Tutorial ESP32 55/55 - Cara mengukur tegangan DC 12V, 24V, atau 100V | Kit Pembelajaran IoT ESP32 SunFounder

Dalam tutorial ini, kita akan mempelajari cara menggunakan ESP32 untuk mengukur berbagai tegangan DC, termasuk 12V, 24V, dan bahkan hingga 100V. Dengan memanfaatkan rangkaian pembagi tegangan yang terbuat dari dua resistor, kita dapat mengukur tegangan yang lebih tinggi dengan aman tanpa risiko merusak mikrokontroler ESP32. Proyek ini akan menunjukkan cara membaca tegangan-tegangan ini dan menampilkannya pada serial monitor, memberikan wawasan berharga tentang sumber daya Anda.

ESP32-55-any-voltage-main

Tonton video untuk penjelasan yang komprehensif (di video pada 00:00). Kita akan menggunakan konfigurasi pembagi tegangan sederhana untuk mencapai ini, memastikan bahwa kita dapat mengukur tegangan yang melebihi level input maksimum ESP32 dengan aman. Tutorial ini sangat cocok bagi mereka yang ingin memperluas pengetahuan tentang ESP32 dan kemampuannya.

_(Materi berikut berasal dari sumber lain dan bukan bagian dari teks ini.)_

-- ==== Sys2Proof/Machine/Ops.lean ====
section
/-!
DEFINITION. The named operations every meaning is built from: partitions, the register store, translation,
memory in every space, queues and arrivals, events, and taking a trap and returning from one.
-/
namespace Sys2Proof.Machine

/-! ## How an instruction ends -/

/-- A fault as its raising rule gives it (18 R355, R358). -/
structure TrapInfo where
  code : Nat
  addr : W64 := 0
  lane : Option Nat := none
  micro : Bool := false
  step : Nat := 0
  unit : Option (Nat × Nat) := none   -- of a residency fault, the 2 MiB unit: its address space and number (03 R84)
  deriving DecidableEq, Repr

/-- Why an instruction does not complete in this step. -/
inductive Stop
  | wait (d : Option Demand)                  -- it waits and has no effect yet
  | waitLane (l : Nat) (vals : List W64) (d : Option Demand)   -- lanes below l are done, lane l waits (10 R249)
  | trap (f : TrapInfo)
  | machine (pa : Nat) (code : Nat := 0x12) (lane : Bool := false)   -- a machine check (18 R369): a poisoned line, or 0x11
                                              -- for line parity; `lane`: met at a lane, those below it done (10 R249)
  | team (code : Nat)                         -- a team fault (18 R368)
  deriving DecidableEq, Repr

/-- A meaning: it reads and changes the state, and ends or stops. -/
abbrev M := EStateM Stop State

def trapAt {α : Type} (code : Nat) (addr : W64) : M α := throw (.trap { code := code, addr := addr })
def waitNow {α : Type} : M α := throw (.wait none)
def check (c : Bool) (code : Nat) (addr : W64) : M Unit := if c then pure () else trapAt code addr
def readyWhen (c : Bool) : M Unit := if c then pure () else waitNow

/-! ## Cores and partitions (00 R3, 04 R89, R93) -/

def State.core (s : State) (c : Nat) : Core := tget {} s.cores c
def State.setCore (s : State) (c : Nat) (k : Core) : State := { s with cores := tput s.cores c k }
def State.seqU (s : State) (r : Nat) : SeqUnit := tget {} s.seqs r
def State.setSeq (s : State) (r : Nat) (u : SeqUnit) : State := { s with seqs := tput s.seqs r u }
def State.engU (s : State) (g : Nat) : EngUnit := tget {} s.engs g
def State.setEng (s : State) (g : Nat) (u : EngUnit) : State := { s with engs := tput s.engs g u }

/-- The core member of lowest number of an instance: a bound copy engine stands in its partition (log 46). -/
def State.leadOf (s : State) (i : Nat) : Nat :=
  match tget none s.insts i with
  | some x => x.cores.foldl (fun m c => Nat.min m c.1) 2047
  | none => 0
/-- The core whose partition a copy engine acts in. -/
def State.engCore (s : State) (g : Nat) : Nat :=
  match (s.engU g).inst with
  | some i => s.leadOf i
  | none => 32 * g
/-- The core whose streams, or in whose partition, the present step acts. -/
def State.actor (s : State) : Nat :=
  match s.cur with
  | .core c => c
  | .data c => c
  | .seq r => 8 * r
  | .eng g => s.engCore g

def me : M Nat := do return (← get).actor
def myCore : M Core := do let s ← get; return s.core s.actor
def modCore (c : Nat) (f : Core → Core) : M Unit := modify fun s => s.setCore c (f (s.core c))
def modMe (f : Core → Core) : M Unit := do modCore (← me) f

def rowOf (c : Nat) : Nat := c / 8
def cluOf (c : Nat) : Nat := c / 32
def dieOf (c : Nat) : Nat := c / 256

def log2Fuel : Nat → Nat → Nat
  | 0, _ => 0
  | f + 1, n => if n < 2 then 0 else log2Fuel f (n / 2) + 1
/-- Depth of a node (R89). -/
def nodeDepth (n : Nat) : Nat := log2Fuel 10 n
def nodeRow0 (n : Nat) : Nat := (n - 2 ^ nodeDepth n) * 2 ^ (8 - nodeDepth n)
def nodeRows (n : Nat) : Nat := 256 / 2 ^ nodeDepth n
def nodeCores (n : Nat) : Nat := 2048 / 2 ^ nodeDepth n
def nodeHasRow (n r : Nat) : Bool := nodeRow0 n ≤ r && r < nodeRow0 n + nodeRows n
/-- The active node that holds a row; node 1 where none is listed. -/
def State.nodeOfRow (s : State) (r : Nat) : Nat :=
  match s.nodes.find? (fun x => nodeHasRow x.n r) with
  | some x => x.n
  | none => 1
def State.nodeOf (s : State) (c : Nat) : Nat := s.nodeOfRow (rowOf c)
def State.node? (s : State) (n : Nat) : Option Node := s.nodes.find? fun x => x.n == n
def State.setNode (s : State) (n : Nat) (f : Node → Node) : State :=
  { s with nodes := lmapIf (fun x => x.n == n) f s.nodes }
/-- First core and core count of a core's partition. -/
def State.base (s : State) (c : Nat) : Nat := 8 * nodeRow0 (s.nodeOf c)
def State.nP (s : State) (c : Nat) : Nat := nodeCores (s.nodeOf c)
/-- Partition core index (R93). -/
def State.pidx (s : State) (c : Nat) : Nat := c - s.base c
def State.resident (s : State) (c : Nat) : Option Nat := (s.node? (s.nodeOf c)).bind (·.resident)
def State.tenantDef (s : State) (t : Nat) : Option Tenant := tget none s.tenants t
/-- Home ASID of the resident tenant (03 R73); 0 where none is resident. -/
def State.hasid (s : State) (c : Nat) : Nat :=
  match (s.resident c).bind s.tenantDef with
  | some t => t.hasid
  | none => 0
def nodeCoreList (n : Nat) : List Nat := (List.range (nodeCores n)).map (· + 8 * nodeRow0 n)

/-- The ASID the running task translates in; firmware tasks lie outside every ASID (19 R376). -/
def Core.asid (k : Core) : Nat := match k.task with | some t => t.asid | none => 0
def Core.isFw (k : Core) : Bool := match k.task with | some t => t.kind == .firmware | none => false
def Core.launch (k : Core) : Option Nat := k.task.bind (·.launch)

/-- Features (03 R60 to R62): offered bits and acceptance. -/
def featOffered : Nat := 0x7f
def State.feat (s : State) (bit : Nat) : Bool := bitOf (tget 0 s.featacc 0) bit
def State.ovsub (s : State) : Bool := s.feat 1
def State.xacc (s : State) : Bool := s.feat 5
def State.depr (s : State) : Bool := s.feat 0

/-- A value the spec leaves open, fresh each time (log 6). -/
def draw : M Nat := do
  let s ← get
  set { s with freeCtr := s.freeCtr + 1 }
  return Config.freeNat s.freeCtr

/-- Let the monitors count an event for a tenant, or for none (21 R398). -/
def State.noteFor (s : State) (ev core n : Nat) (t : Option Nat) : State :=
  if s.mons.isEmpty then s else { s with monq := s.monq ++ [{ ev := ev, core := core, n := n, tenant := t }] }
/-- The tenant whose work an event is (21 R398): the resident one's, but none's where the core runs firmware, nor, of the
events that go by cycles, where it runs nothing. 2048 + c names an agent of core c's row or cluster. -/
def State.workOf (s : State) (ev core : Nat) : Option Nat :=
  let k := s.core core
  if core < 2048 && (k.isFw || (k.task.isNone && (ev == 0x1 || ev == 0x14 || ev == 0x15))) then none
  else s.resident (core % 2048)
/-- Let the monitors count an event of a core (21 R398). -/
def State.note (s : State) (ev core n : Nat) : State := s.noteFor ev core n (s.workOf ev core)
def note (ev core n : Nat) : M Unit := modify fun s => s.note ev core n

/-! ## Physical memory and coherence (09 R409, 13 R293 to R297, R319) -/

inductive PKind
  | device | host | alias_ | dcr | unassigned
  deriving DecidableEq, Repr
def physKind (pa : Nat) : PKind :=
  if pa < Config.devEnd then .device
  else if pa < Config.hostBase then .unassigned
  else if pa < Config.aliasBase then .host
  else if pa < Config.dcrBase then .alias_
  else .dcr

def xorSlices (n w x : Nat) : Nat → Nat
  | 0 => 0
  | k + 1 => (((x >>> (w * k)) % 2 ^ n) ^^^ xorSlices n w x k)
/-- Home core of a line (R293). -/
def homeOf (pa : Nat) : Nat := xorSlices 11 11 (pa >>> 6) 5

def lineOf (pa : Nat) : Nat := pa / 64
def State.poisoned (s : State) (pa : Nat) : Bool := s.poison.contains (lineOf pa)
/-- The host link answers an access to this address with an error (09 R409): a line of host memory in the list. -/
def State.linkError (s : State) (pa : Nat) : Bool := physKind pa == .host && s.poisoned pa

/-- The n-th draw of a free choice below a bound (log 6). -/
def State.freeBelow (s : State) (n : Nat) : Nat := Config.freeNat s.freeCtr % n
def State.spent (s : State) : State := { s with freeCtr := s.freeCtr + 1 }

/-- Room in the links toward a core for one more system-ring arrival (14 R328, log 21). -/
def State.sysRoom (s : State) (c : Nat) : Bool :=
  (s.core c).heldSys.length < Config.linkRoom c &&
  !s.posts.any fun x => x.1 == c && (match x.2 with | .sys _ => true | .arr _ => false)
/-- A system-ring arrival (14 R328): onto the ring, into its held sequence, or held by its sender. -/
def State.postSys (s : State) (c : Nat) (e : SysEntry) : State :=
  let k := s.core c
  if k.sysring.length < 64 && k.heldSys.isEmpty then s.setCore c { k with sysring := k.sysring ++ [e], halted := false }
  else if s.sysRoom c then s.setCore c { k with heldSys := k.heldSys ++ [e], halted := false }
  else { s with posts := s.posts ++ [(c, .sys e)] }

/-! ### Who accesses a line

A core's number; 2048 for the host, the front end and the peers; 4096 + r for an engine of row r; 8192 + c for a fetch or
a constant read of core c, which its L1D does not hold (log 51). -/

def hostAgent : Nat := 2048
def rowAgent (r : Nat) : Nat := 4096 + r
def fetchAgent (c : Nat) : Nat := 8192 + c
/-- The sharer that an agent counts as in the directory (13 R294). -/
def sharerOf (who : Nat) : Nat := if who < 4096 then who else if who < 8192 then 8 * (who - 4096) else who - 8192
/-- The row a fill is made for. -/
def fillRow (who : Nat) : Nat := rowOf (sharerOf who)

/-! ### The caches (09 R213 to R217, log 51) -/

/-- Whether a line may be cached: host memory only while CXLC is accepted (03 R62, 09 R409). -/
def State.cached (s : State) (line : Nat) : Bool := physKind (64 * line) != .host || s.feat 2
/-- The L2 slice and set of a line (R214). -/
def l2Slice (line : Nat) : Nat := xorSlices 8 8 line 6
def l2Set (line : Nat) : Nat := line / 2 ^ 8 % 2 ^ 7
/-- The L1D set of a line (R213). -/
def l1dSet (line : Nat) : Nat := line % 128
/-- The stack that serves a line of device memory, and its base die (R215). -/
def stackOf (line : Nat) : Nat := line / 64 % 12
def baseDieOf (line : Nat) : Nat := stackOf line / 3
/-- Lines an L3 holds: 512 MiB (00 R2). -/
def l3Lines : Nat := 2 ^ 23

/-- Whether the L1D of a core or the L2 of its die holds a line. -/
def State.lineHeld (s : State) (c line : Nat) : Bool :=
  (tget [] s.l1d c).contains line || s.l2.any fun x => x.die == dieOf c && x.line == line
/-- Dirty bytes of a line that no cache holds any more have reached the L3 (13 R319). -/
def State.dropUnheld (s : State) (line : Nat) : State :=
  if s.stale.isEmpty then s
  else { s with stale := s.stale.filter fun x => !(lineOf x.1 == line && !s.lineHeld x.2.core line) }
/-- Remove the n-th element that a test picks. -/
def delNth {α : Type} (p : α → Bool) : Nat → List α → List α
  | _, [] => []
  | n, x :: t => if p x then (match n with | 0 => t | n + 1 => x :: delNth p n t) else x :: delNth p n t
/-- A line enters a core's L1D: a full set gives one line up (R213). -/
def State.l1dFill (s : State) (c line : Nat) : State :=
  let l := tget [] s.l1d c
  let same (x : Nat) : Bool := l1dSet x == l1dSet line
  if l.length < 8 || (l.filter same).length < 8 then { s with l1d := tput s.l1d c (line :: l) }
  else
    let i := s.freeBelow 8
    let v := (l.filter same).getD i 0
    ({ s with l1d := tput s.l1d c (line :: delNth same i l) }.spent).dropUnheld v
/-- A line of device memory enters its base die's L3 (R215). -/
def State.l3Fill (s : State) (line : Nat) : State :=
  let same (x : Nat) : Bool := baseDieOf x == baseDieOf line
  if physKind (64 * line) != .device || s.l3.contains line then s
  else if s.l3.length < l3Lines || (s.l3.filter same).length < l3Lines then { s with l3 := line :: s.l3 }
  else { s with l3 := line :: delNth same (s.freeBelow l3Lines) s.l3 }.spent
/-- A line enters an L2 for a row, in a way of the row's mask; with a mask of 0 it enters none (R217). -/
def State.l2Fill (s : State) (row line : Nat) : State :=
  let d := row / 32
  if s.l2.any fun x => x.die == d && x.line == line then s
  else
    let s := (s.l3Fill line).note 0x10 (8 * row) 1
    let ways := (List.range 16).filter fun w => bitOf (tget 0xffff s.ways row) w
    if ways.isEmpty then s
    else
      let w := ways.getD (s.freeBelow ways.length) 0
      let hit (x : L2Line) : Bool :=
        x.die == d && l2Set x.line == l2Set line && l2Slice x.line == l2Slice line && x.way == w
      let new : L2Line := { die := d, line := line, way := w, row := row }
      match s.l2.find? hit with
      | none => { s with l2 := new :: s.l2 }.spent
      | some v => ({ s with l2 := new :: s.l2.filter fun x => !hit x }.spent).dropUnheld v.line
/-- A line comes to an agent through the caches of its die; a hit changes nothing but replacement (R217). -/
def State.fill (s : State) (who line : Nat) : State :=
  if who == hostAgent || !s.cached line then s
  else if 4096 ≤ who then s.l2Fill (fillRow who) line
  else if (tget [] s.l1d who).contains line then s
  else ((s.note 0x8 who 1).l2Fill (rowOf who) line).l1dFill who line
/-- Every cache drops the lines that a test picks. -/
def State.uncache (s : State) (p : Nat → Bool) : State :=
  { s with l1d := s.l1d.map fun (x : Nat × List Nat) => (x.1, x.2.filter fun l => !p l),
           l2 := s.l2.filter fun x => !p x.line }
/-- Valid lines of a row (R218). -/
def State.owned (s : State) (row : Nat) : Nat := (s.l2.filter fun x => x.row == row).length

Rumus untuk menghitung tegangan

ESP32-55_any-voltrage-formula

Penjelasan Perangkat Keras

Komponen utama untuk proyek ini termasuk mikrokontroler ESP32, dua resistor yang membentuk pembagi tegangan, dan sumber daya yang ingin Anda ukur. ESP32 dilengkapi dengan kemampuan Wi-Fi dan Bluetooth bawaan, menjadikannya pilihan serbaguna untuk proyek IoT. Pembagi tegangan, yang terdiri dari dua resistor, memungkinkan kita untuk menurunkan tegangan ke level aman yang dapat diproses oleh ESP32.

Dalam pengaturan ini, satu resistor, R1, ditetapkan pada 10kΩ, sementara resistor kedua, R2, dapat bervariasi tergantung pada tegangan maksimum yang ingin Anda ukur. Tegangan di R1 adalah yang akan kita baca menggunakan pin input analog ESP32, memungkinkan kita untuk menghitung tegangan asli dari sumber daya.

 

  • Pastikan resistor memiliki toleransi 1% untuk pengukuran yang akurat.
  • Gunakan pembagi tegangan untuk mencegah melebihi rating tegangan input ESP32.
  • Pertahankan R1 pada 10kΩ dan sesuaikan R2 berdasarkan rentang tegangan.
  • Periksa koneksi untuk menghindari input mengambang yang dapat menyebabkan pembacaan tidak akurat.
  • Gunakan sumber daya yang stabil untuk pengukuran tegangan yang konsisten.

Instruksi Pengkabelan

Untuk mengkabel rangkaian, mulailah dengan menghubungkan salah satu ujung resistor R1 (10kΩ) ke sumber tegangan Anda, dan ujung lainnya ke pin GPIO 35 ESP32. Pin ini akan membaca tegangan di R1. Selanjutnya, hubungkan resistor R2 (yang bisa 100kΩ atau nilai lain tergantung kebutuhan Anda) antara titik sambungan R1 dan ground. Pastikan ground dari sumber daya juga terhubung ke ground ESP32.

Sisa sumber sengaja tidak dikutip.